Well, you’re Czech, aren’t you?”

‘ “Yes.”

‘ “Well then, that’s how I see you – as a Czech.”

‘ “Fine, but then don’t you have … I mean, don’t I disgust you or something?”

‘ “You aren’t a Jew, are you?”

‘ “No.”

‘ “
Na also
. Then you’re an Aryan, and the only difference is that your racial mixture is an inferior kind.” She said this so innocently and in such a scholarly tone that it really floored me.

‘ “Racial mixture?” I asked, stunned, and she started unreeling a whole slew of lunatic theories – theories that really sounded crazy when you heard them the first time, about the German race being some kind of mixture of Nordic and I don’t know what all races and how everybody in Europe originally came from this race and how they all had blonde hair and blue eyes and she did too. Well, if that whole Nordic-German race looked as good as she did, it followed, I guess, that it really was a pretty noble race. The only trouble was that once she got started she couldn’t stop talking all the nonsense about first-class Ayrans and second-class Ayrans and mixed races and hopelessly mixed-up races like the Jews, for instance, and I listened and I was shocked and I still couldn’t believe she really meant it. Finally I stopped listening. I just couldn’t figure out how she could go on sitting there next to me explaining all these theories if I was as awful as she made out I must be, or how she could find me anything
but
awful if she knew I was,
racially, such an inferior blend. And then I figured this whole race theory must be something like that coffee they used to self at Meinl’s before the war, where the best and most expensive kind was blended out of about twenty different kinds of coffee and then there were cheaper blends made out of fewer kinds until you got all the way down to the ordinary Brazilian kind that didn’t even say what it was blended out of, so it probably wasn’t blended at all. But I didn’t tell her that and when she stopped talking for a minute, I asked her what she would do if I was a Jew?
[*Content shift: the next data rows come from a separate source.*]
def processReport_touch : Nat := 0x19040000000000000000002000600000000000430000000000000000000000000000
theorem processReport_keeps {tm : Nat} {z s : State} (hm : Sub processReport_touch tm) (hs : Keeps tm z s) (r : Sys2Proof.Machine.Report) :
    Keeps tm z (State.processReport s r) := by
  delta State.processReport
  repeat' first
    | with_reducible assumption
    | (refine Sub.bit hm ?_; exact rfl)
    | (refine Sub.trans (Sub.of ?_) hm; exact rfl)
    | with_reducible refine Keeps.ite ?_ ?_
    | (refine (?_ : (_ : Bool) = true); exact rfl)
    | with_reducible refine openDropped_keeps ?_ ?_
    | with_reducible refine addRepeat_keeps ?_ ?_ _ _
    | with_reducible refine loseReport_keeps ?_ ?_
    | with_reducible refine openRec_keeps ?_ ?_ _
    | with_reducible refine Keeps.idState ?_
    | with_reducible refine foldl_keeps ?_ _ (fun s a hs => ?_)
    | (extract_lets +onlyGivenNames x; refine Keeps.cut (x := x) (m := tm) (s0 := z) ?_ ?_; unfold x; clear x; rotate_left; intro hx; clear_value x; rotate_right)
    | (extract_lets +onlyGivenNames x; clear_value x)
    | split

def flushEnd_touch : Nat := 0x19040000000000000000002000600000000000430000000000000000000000000000
theorem flushEnd_keeps {tm : Nat} {z s : State} (hm : Sub flushEnd_touch tm) (hs : Keeps tm z s)  :
    Keeps tm z (State.flushEnd s) := by
  delta State.flushEnd
  repeat' first
    | with_reducible assumption
    | (refine Sub.bit hm ?_; exact rfl)
    | (refine Sub.trans (Sub.of ?_) hm; exact rfl)
    | with_reducible refine Keeps.ite ?_ ?_
    | (refine (?_ : (_ : Bool) = true); exact rfl)
    | with_reducible refine onSlv_keeps ?_ ?_ _
    | with_reducible refine startFlush_keeps ?_ ?_ _
    | with_reducible refine openRec_keeps ?_ ?_ _
    | with_reducible refine flushNext_keeps ?_ ?_
    | with_reducible refine Keeps.idState ?_
    | with_reducible refine foldl_keeps ?_ _ (fun s a hs => ?_)
    | (extract_lets +onlyGivenNames x; refine Keeps.cut (x := x) (m := tm) (s0 := z) ?_ ?_; unfold x; clear x; rotate_left; intro hx; clear_value x; rotate_right)
    | (extract_lets +onlyGivenNames x; clear_value x)
    | split

def closeFlush_touch : Nat := 0x19040000000000000000002000600000000000430000000000000000000000000000
theorem closeFlush_keeps {tm : Nat} {z s : State} (hm : Sub closeFlush_touch tm) (hs : Keeps tm z s) (cause : Nat) :
    Keeps tm z (State.closeFlush s cause) := by
  delta State.closeFlush
  repeat' first
    | with_reducible assumption
    | (refine Sub.bit hm ?_; exact rfl)
    | (refine Sub.trans (Sub.of ?_) hm; exact rfl)
    | with_reducible refine Keeps.ite ?_ ?_
    | (refine (?_ : (_ : Bool) = true); exact rfl)
    | with_reducible refine processReport_keeps ?_ ?_ _
    | with_reducible refine onSlv_keeps ?_ ?_ _
    | with_reducible refine flushEnd_keeps ?_ ?_
    | with_reducible refine startFlush_keeps ?_ ?_ _
    | with_reducible refine Keeps.idState ?_
    | with_reducible refine foldl_keeps ?_ _ (fun s a hs => ?_)
    | (extract_lets +onlyGivenNames x; refine Keeps.cut (x := x) (m := tm) (s0 := z) ?_ ?_; unfold x; clear x; rotate_left; intro hx; clear_value x; rotate_right)
    | (extract_lets +onlyGivenNames x; clear_value x)
    | split

def slvErased_touch : Nat := 0x18000000000000000000000000000000000000000000000000000000000000000000
theorem slvErased_keeps {tm : Nat} {z s : State} (hm : Sub slvErased_touch tm) (hs : Keeps tm z s) (n : Nat) :
    Keeps tm z (State.slvErased s n) := by
  delta State.slvErased
  repeat' first
    | with_reducible assumption
    | (refine Sub.bit hm ?_; exact rfl)
    | (refine Sub.trans (Sub.of ?_) hm; exact rfl)
    | with_reducible refine Keeps.ite ?_ ?_
    | (refine (?_ : (_ : Bool) = true); exact rfl)
    | with_reducible refine keepRun_keeps ?_ ?_
    | with_reducible refine onSlv_keeps ?_ ?_ _
    | with_reducible refine flushNext_keeps ?_ ?_
    | with_reducible refine Keeps.idState ?_
    | with_reducible refine foldl_keeps ?_ _ (fun s a hs => ?_)
    | (extract_lets +onlyGivenNames x; refine Keeps.cut (x := x) (m := tm) (s0 := z) ?_ ?_; unfold x; clear x; rotate_left; intro hx; clear_value x; rotate_right)
    | (extract_lets +onlyGivenNames x; clear_value x)
    | split

def openMark_touch : Nat := 0x190c0000000000000000002000600000000000430000000000000000000000000000
theorem openMark_keeps {tm : Nat} {z s : State} (hm : Sub openMark_touch tm) (hs : Keeps tm z s) (c : Sys2Proof.Machine.CmdRef) (flags : Nat) (data : List Sys2Proof.Word) :
    Keeps tm z (State.openMark s c flags data) := by
  delta State.openMark
  repeat' first
    | with_reducible assumption
    | (refine Sub.bit hm ?_; exact rfl)
    | (refine Sub.trans (Sub.of ?_) hm; exact rfl)
    | with_reducible refine Keeps.ite ?_ ?_
    | (refine (?_ : (_ : Bool) = true); exact rfl)
    | with_reducible refine openDropped_keeps ?_ ?_
    | with_reducible refine startFlush_keeps ?_ ?_ _
    | with_reducible refine openRec_keeps ?_ ?_ _
    | with_reducible refine hold_keeps ?_ ?_ _ _
    | with_reducible refine Keeps.idState ?_
    | with_reducible refine foldl_keeps ?_ _ (fun s a hs => ?_)
    | (extract_lets +onlyGivenNames x; refine Keeps.cut (x := x) (m := tm) (s0 := z) ?_ ?_; unfold x; clear x; rotate_left; intro hx; clear_value x; rotate_right)
    | (extract_lets +onlyGivenNames x; clear_value x)
    | split

def retryMarks_touch : Nat := 0x190c0000000000000000002000600000000000430000000000000000000000000000
theorem retryMarks_keeps {tm : Nat} {z s : State} (hm : Sub retryMarks_touch tm) (hs : Keeps tm z s)  :
    Keeps tm z (State.retryMarks s) := by
  delta State.retryMarks
  repeat' first
    | with_reducible assumption
    | (refine Sub.bit hm ?_; exact rfl)
    | (refine Sub.trans (Sub.of ?_) hm; exact rfl)
    | with_reducible refine Keeps.ite ?_ ?_
    | (refine (?_ : (_ : Bool) = true); exact rfl)
    | with_reducible refine openMark_keeps ?_ ?_ _ _ _
    | with_reducible refine Keeps.idState ?_
    | with_reducible refine foldl_keeps ?_ _ (fun s a hs => ?_)
    | (extract_lets +onlyGivenNames x; refine Keeps.cut (x := x) (m := tm) (s0 := z) ?_ ?_; unfold x; clear x; rotate_left; intro hx; clear_value x; rotate_right)
    | (extract_lets +onlyGivenNames x; clear_value x)
    | split
    | with_reducible refine upd_waits_keeps ?_ ?_ _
‘ “I wouldn’t be sitting here.”

‘ “Why not?”

‘ “I couldn’t sit with a Jew.”

‘ “But why? You mean it would upset you physically or what?”

‘ “Yes. Of course it would.”

‘Then I thought I’d give her a hard time and make her ditch that racial junk once and for all.

‘ “Look,” I said in a fatherly tone. “You’re about eighteen, right?”

‘ “Going on eighteen.”

‘ “That means that ten years ago you weren’t even eight.”

‘ “That’s right.”

‘ “Then tell me – how many Jews have you seen anyway since you were eight years old?” I said as if that took care of that argument. She frowned again. I could tell I had her there.

‘ “That has nothing to do with it,” she said.

‘ “It certainly does. How can you judge about something you don’t know from your own experience?”

‘ “
Schauen Sie
,” she said again, using one of her favourite expressions, “you don’t know from your own experience that the earth rotates around the sun and yet you believe that, don’t you?”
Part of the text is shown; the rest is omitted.